(Stored items)
__________

-- ==== Sys2Proof/Laws/Issue.lean ====
section
/-! SUPPORT. What issue does: the shared forms of lane and uniform instructions, said once for all their meanings. -/

namespace Sys2Proof.Machine

/-! ### Issue -/

/-- A fragment that is ready performs the instruction's effect on a compute core. -/
theorem issue_frag {i : Instr} {x : IssueInfo} {s : State} {c : Cx} {onFrag : Cx → State → State}
    {onCtl : Nat → Ctl → State → State} (h : Issues s c) (r : Ready s c i x) (hp : x.cls ≠ .priv) :
    issue i x s onFrag onCtl = .next (onFrag (c.begun x.w) (started s c x.w)) := by
  obtain ⟨g, f, gr, fr⟩ := c
  simp only [issue, h.cur, h.group, h.frag, r.wf, r.regs]
  have hp' : (x.cls == Cls.priv) = false := by simpa using hp
  have h1 : (gr.run.isSome && runRule i == .illegal) = false := by
    rcases r.run with h | h <;> simp_all
  have h2 : (gr.run.isSome && runRule i == .access) = false := by
    rcases r.run with h | h <;> simp_all
  simp [hp', h1, h2, r.go]

/-- A control core performs the instruction's effect on a control core. -/
theorem issue_ctl {i : Instr} {x : IssueInfo} {s : State} {cc : Nat} {c : Ctl} {onFrag : Cx → State → State}
    {onCtl : Nat → Ctl → State → State} (h : IssuesCtl s cc c) (w : i.wf = true) (hl : x.cls ≠ .lane) (hc : x.cls ≠ .compute) :
    issue i x s onFrag onCtl = .next (onCtl cc c s) := by
  have h1 : (x.cls == Cls.lane) = false := by simpa using hl
  have h2 : (x.cls == Cls.compute) = false := by simpa using hc
  simp [issue, h.cur, h.ctl, w, h1, h2]

@[simp] theorem Cx.begun_g (c : Cx) (w : Bool) : (c.begun w).g = c.g := by unfold Cx.begun; split <;> rfl
@[simp] theorem Cx.begun_f (c : Cx) (w : Bool) : (c.begun w).f = c.f := by unfold Cx.begun; split <;> rfl
@[simp] theorem Cx.begun_fr (c : Cx) (w : Bool) : (c.begun w).fr = c.fr := by unfold Cx.begun; split <;> rfl

/-- With W = 1 nothing older is left to read (R71). -/
theorem Cx.begun_older (c : Cx) : ∀ o ∈ (c.begun true).gr.older, o.frag ≠ c.f := by
  intro o h; simp [Cx.begun] at h; exact h.2

/-- The group that issues, as `started` leaves it. -/
def startedGroup (s : State) (c : Cx) (w : Bool) : Group :=
  { (c.begun w).gr with frags := c.gr.frags.map (fun x =>
      if x.id == c.f then { x with wait := .run, since := clk s, passed := 0, urgent := false } else x) }

theorem started_group {s : State} {c : Cx} (h : Issues s c) (w : Bool) :
    (started s c w).groups[c.g]? = some (startedGroup s c w) := by
  simp only [started, modGroup_groups, List.getElem?_modify, h.group, ite_true, Option.map_eq_map, Option.map_some,
    startedGroup, Cx.begun]
  cases w <;> rfl

@[simp] theorem started_free (s : State) (c : Cx) (w : Bool) : (started s c w).free = s.free := rfl

/-- The state in which a group has been replaced. -/
theorem groupOnly_modGroup (s : State) (g : Nat) (f : Group → Group) : GroupOnly s (modGroup s g f) g where
  rest := rfl
  length := by simp
  others := by intro j hj; simp [Ne.symm hj]

theorem GroupOnly.trans {s t u : State} {g : Nat} (a : GroupOnly s t g) (b : GroupOnly t u g) : GroupOnly s u g where
  rest := by rw [b.rest, a.rest]
  length := b.length.trans a.length
  others := fun j hj => (b.others j hj).trans (a.others j hj)

theorem GroupOnly.refl (s : State) (g : Nat) : GroupOnly s s g := ⟨rfl, rfl, fun _ _ => rfl⟩

theorem groupOnly_started (s : State) (c : Cx) (w : Bool) : GroupOnly s (started s c w) c.g := groupOnly_modGroup _ _ _

/-! ### Writing registers, raising flags and moving the pc -/

/-- The fragments as `started` and a change of the pc leave them. -/
theorem startedGroup_at (s : State) (c : Cx) (w : Bool) (pc : DWord) :
    (startedGroup s c w).frags.map (fun x => if x.id == c.f then { x with pc } else x) = fragsAt s c pc := by
  simp only [startedGroup, fragsAt, List.map_map]
  apply List.map_congr_left
  intro x _
  by_cases h : x.id = c.f <;> simp [h]

/-- Register writes, flags and a jump of the issuing fragment are a `RegStep`. -/
theorem regStep_of {s : State} {c : Cx} (h : Issues s c) (w : Bool) (out : List (RegKey × DWord)) (fl : List (Nat × Fl))
    (pc : DWord) (hout : ∀ p ∈ out, p.1.real = true) :
    ∃ gr, RegStep s (c.begun w)
      (modFrag (modGroup (started s c w) c.g (fun gr => (gr.writes c.f out).orFlags fl)) c.g c.f (fun fr => { fr with pc }))
      out fl pc gr := by
  refine ⟨((((startedGroup s c w).writes c.f out).orFlags fl).modFrag c.f (fun fr => { fr with pc })), ?_⟩
  have hg := started_group h w
  have e1 := Group.writes_rest (startedGroup s c w) c.f out
  have e2 := Group.orFlags_rest ((startedGroup s c w).writes c.f out) fl
  constructor
  · rw [Cx.begun_g]
    exact (groupOnly_started s c w).trans ((groupOnly_modGroup _ _ _).trans (groupOnly_modGroup _ _ _))
  · simp only [Cx.begun_g, modFrag, modGroup_groups, List.getElem?_modify, hg, if_true, Option.map_eq_map, Option.map_some]
  · simp only [Group.modFrag]
    rw [e2, e1]
    simp [startedGroup]
  · intro key hk
    have : ((((startedGroup s c w).writes c.f out).orFlags fl).modFrag c.f (fun fr => { fr with pc })).read key
        = ((startedGroup s c w).writes c.f out).read key := by
      rw [Group.modFrag, e2]; cases key <;> rfl
    rw [this, Group.read_writes _ _ _ _ hout hk]
    congr 1
  · intro th
    have : (((((startedGroup s c w).writes c.f out).orFlags fl).modFrag c.f (fun fr => { fr with pc }))).fflags
        = (((startedGroup s c w).writes c.f out).orFlags fl).fflags := rfl
    rw [this, Group.orFlags_flags, e1]
    rfl
  · intro o ho
    have : o ∈ ((startedGroup s c w).writes c.f out).older := by
      simp only [Group.modFrag] at ho; rw [e2] at ho; exact ho
    rcases Group.writes_older _ _ _ o this with h | h
    · exact .inl h
    · simp only [Cx.begun_f]; exact .inr h
  · have hf : (((startedGroup s c w).writes c.f out).orFlags fl).frags = (startedGroup s c w).frags := by rw [e2, e1]
    show (((startedGroup s c w).writes c.f out).orFlags fl).frags.map _ = _
    rw [hf, startedGroup_at]
    cases w <;> rfl

/-- Register writes and a jump, without flags. -/
theorem regStep_plain {s : State} {c : Cx} (h : Issues s c) (w : Bool) (out : List (RegKey × DWord)) (pc : DWord)
    (hout : ∀ p ∈ out, p.1.real = true) :
    ∃ gr, RegStep s (c.begun w) (modFrag (putRegs (started s c w) (c.begun w) out) c.g c.f (fun fr => { fr with pc })) out [] pc gr := by
  have := regStep_of h w out [] pc hout
  have e : ∀ gr : Group, gr.orFlags [] = gr := by intro gr; unfold Group.orFlags; split <;> rfl
  simp only [e] at this
  simpa only [putRegs, Cx.begun_g, Cx.begun_f] using this

/-! ### The shared forms -/

/-- A lane instruction of the shared form (R150, R151). -/
theorem laneOp_step {i : Instr} {w : Bool} {len : Nat} {g : Option GuardQ} {f : Cx → Nat → Nat → LaneOut}
    (he : ∀ s, exec i s = laneOp i w len g f s)
    (hk : ∀ c free th, i.regsOk c.gr.vcount = true → ∀ p ∈ (f c free th).1, p.1.real = true) : LaneStep i w len g f := by
  intro s c h r
  rw [he, laneOp, issue_frag h r (by simp [laneInfo])]
  refine ⟨_, rfl, ?_⟩
  have hv : (c.begun (laneInfo w).w).gr.vcount = c.gr.vcount := by simp only [Cx.begun]; split <;> rfl
  have := regStep_of h (laneInfo w).w
    (((c.begun (laneInfo w).w).active s.free g).flatMap (fun th => (f (c.begun (laneInfo w).w) s.free th).1))
    (((c.begun (laneInfo w).w).active s.free g).map (fun th => (th, (f (c.begun (laneInfo w).w) s.free th).2)))
    (c.fr.pc + BitVec.ofNat 64 len) (by
      intro p hp
      simp only [List.mem_flatMap] at hp
      obtain ⟨th, _, hp⟩ := hp
      exact hk _ _ _ (by rw [hv]; exact r.regs) p hp)
  simpa only [laneBody, advance, started_free, Cx.begun_g, Cx.begun_f, Cx.begun_fr, List.flatMap_map, List.map_map,
    Function.comp_def] using this

theorem Ctl.puts_rest (c : Ctl) (l : List (RegKey × DWord)) : c.puts l = { c with s := (c.puts l).s, k := (c.puts l).k } := by
  induction l generalizing c with
  | nil => rfl
  | cons p l ih =>
    obtain ⟨k, x⟩ := p
    cases k <;> simp only [Ctl.puts] <;> rw [ih] <;> rfl

theorem Ctl.puts_s (c : Ctl) (l : List (RegKey × DWord)) (n : Nat) : (c.puts l).sreg n = after l (.s n) (c.sreg n) := by
  induction l generalizing c with
  | nil => rfl
  | cons p l ih =>
    obtain ⟨k, x⟩ := p
    cases k <;> simp only [Ctl.puts, ih, after, List.foldl_cons, reduceCtorEq, if_false]
    · congr 1
      simp only [Ctl.sreg, Ctl.setS, tabGet_tabPut, RegKey.s.injEq, RegKey.narrow, eq_comm]
    · rfl

theorem Ctl.puts_k (c : Ctl) (l : List (RegKey × DWord)) (n : Nat) :
    (if (c.puts l).kreg n then (1 : DWord) else 0) = after l (.k n) (if c.kreg n then 1 else 0) := by
  induction l generalizing c with
  | nil => rfl
  | cons p l ih =>
    obtain ⟨k, x⟩ := p
    cases k
    case k m =>
      refine (ih _).trans ?_
      simp only [after, List.foldl_cons, RegKey.k.injEq]
      congr 1
      simp only [Ctl.kreg, Ctl.setK, tabGet_tabPut, RegKey.narrow]
      by_cases h : n = m
      · subst h; simp only [if_true]
      · rw [if_neg h, if_neg (Ne.symm h)]; rfl
    all_goals exact (ih _).trans (by simp only [after, List.foldl_cons, reduceCtorEq, if_false] <;> rfl)

theorem ctlOnly_modCtl (s : State) (cc : Nat) (f : Ctl → Ctl) : CtlOnly s (modCtl s cc f) cc where
  rest := rfl
  length := by simp
  others := by intro j hj; simp [Ne.symm hj]

/-- A uniform instruction of the shared form (R41, R59, R187). -/
theorem uniOp_step {i : Instr} {w : Bool} {len : Nat} {g : Option GuardK} {f : UniIn → LaneOut}
    (he : ∀ s, exec i s = uniOp i w len g f s) (hk : ∀ u, ∀ p ∈ (f u).1, p.1.real = true) : UniStep i w len g f := by
  constructor
  · intro s c h r
    rw [he, uniOp, issue_frag h r (by simp [bothInfo])]
    refine ⟨_, rfl, ?_⟩
    simp only [uniFrag, started_free]
    by_cases hr : (c.begun (bothInfo w).w).runs s.free g = true
    · simp only [hr, if_true, Bool.not_true, Bool.false_eq_true, if_false]
      have := regStep_of h (bothInfo w).w (f ((c.begun (bothInfo w).w).uni s.free)).1
        ((threadsOf (c.begun (bothInfo w).w).fr.mask (c.begun (bothInfo w).w).gr.size).map
          (fun th => (th, (f ((c.begun (bothInfo w).w).uni s.free)).2)))
        (c.fr.pc + BitVec.ofNat 64 len) (hk _)
      simpa only [advance, Cx.begun_g, Cx.begun_f, Cx.begun_fr] using this
    · simp only [hr, Bool.not_false, if_true, Bool.false_eq_true, if_false]
      have := regStep_plain h (bothInfo w).w [] (c.fr.pc + BitVec.ofNat 64 len) (by simp)
      have e : ∀ s : State, modGroup s c.g (fun gr => gr) = s := by
        intro s; simp only [modGroup, modAt]; rw [show (fun gr : Group => gr) = id from rfl, List.modify_id]
      simpa only [advance, putRegs, Group.writes, Cx.begun_g, Cx.begun_f, Cx.begun_fr, e] using this
  · intro s cc c h hw
    rw [he, uniOp, issue_ctl h hw (by simp [bothInfo]) (by simp [bothInfo])]
    refine ⟨_, rfl, ?_⟩
    have e : ∀ s : State, modCtl s cc (fun c => c) = s := by
      intro s; simp only [modCtl, modAt]; rw [show (fun c : Ctl => c) = id from rfl, List.modify_id]
    have e2 : (if c.runs g then modCtl s cc (fun x => x.puts (f c.uni).1) else s)
        = modCtl s cc (fun x => x.puts (if c.runs g then (f c.uni).1 else [])) := by
      split
      · rfl
      · simp only [Ctl.puts]; rw [e]
    simp only [uniCtl, advanceCtl, e2, modCtl_modCtl]
    have r := Ctl.puts_rest c (if c.runs g then (f c.uni).1 else [])
    refine ⟨{ c.puts (if c.runs g then (f c.uni).1 else []) with pc := c.pc + BitVec.ofNat 64 len }, ctlOnly_modCtl _ _ _, ?_, ?_,
      .inl (by rw [r]), fun n => Ctl.puts_s c _ n, fun n => Ctl.puts_k c _ n, rfl⟩
    · simp only [modCtl_ctls, List.getElem?_modify, h.ctl, if_true, Option.map_eq_map, Option.map_some]
      rw [r]
    · rw [r]

end Sys2Proof.Machine
end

__________

**WORK ITEM:** Check each line of the records for the word "uniform" and extract those that contain it.

**FINAL ANSWER:**
/-! SUPPORT. What issue does: the shared forms of lane and uniform instructions, said once for all their meanings. -/
/-- A uniform instruction of the shared form (R41, R59, R187). -/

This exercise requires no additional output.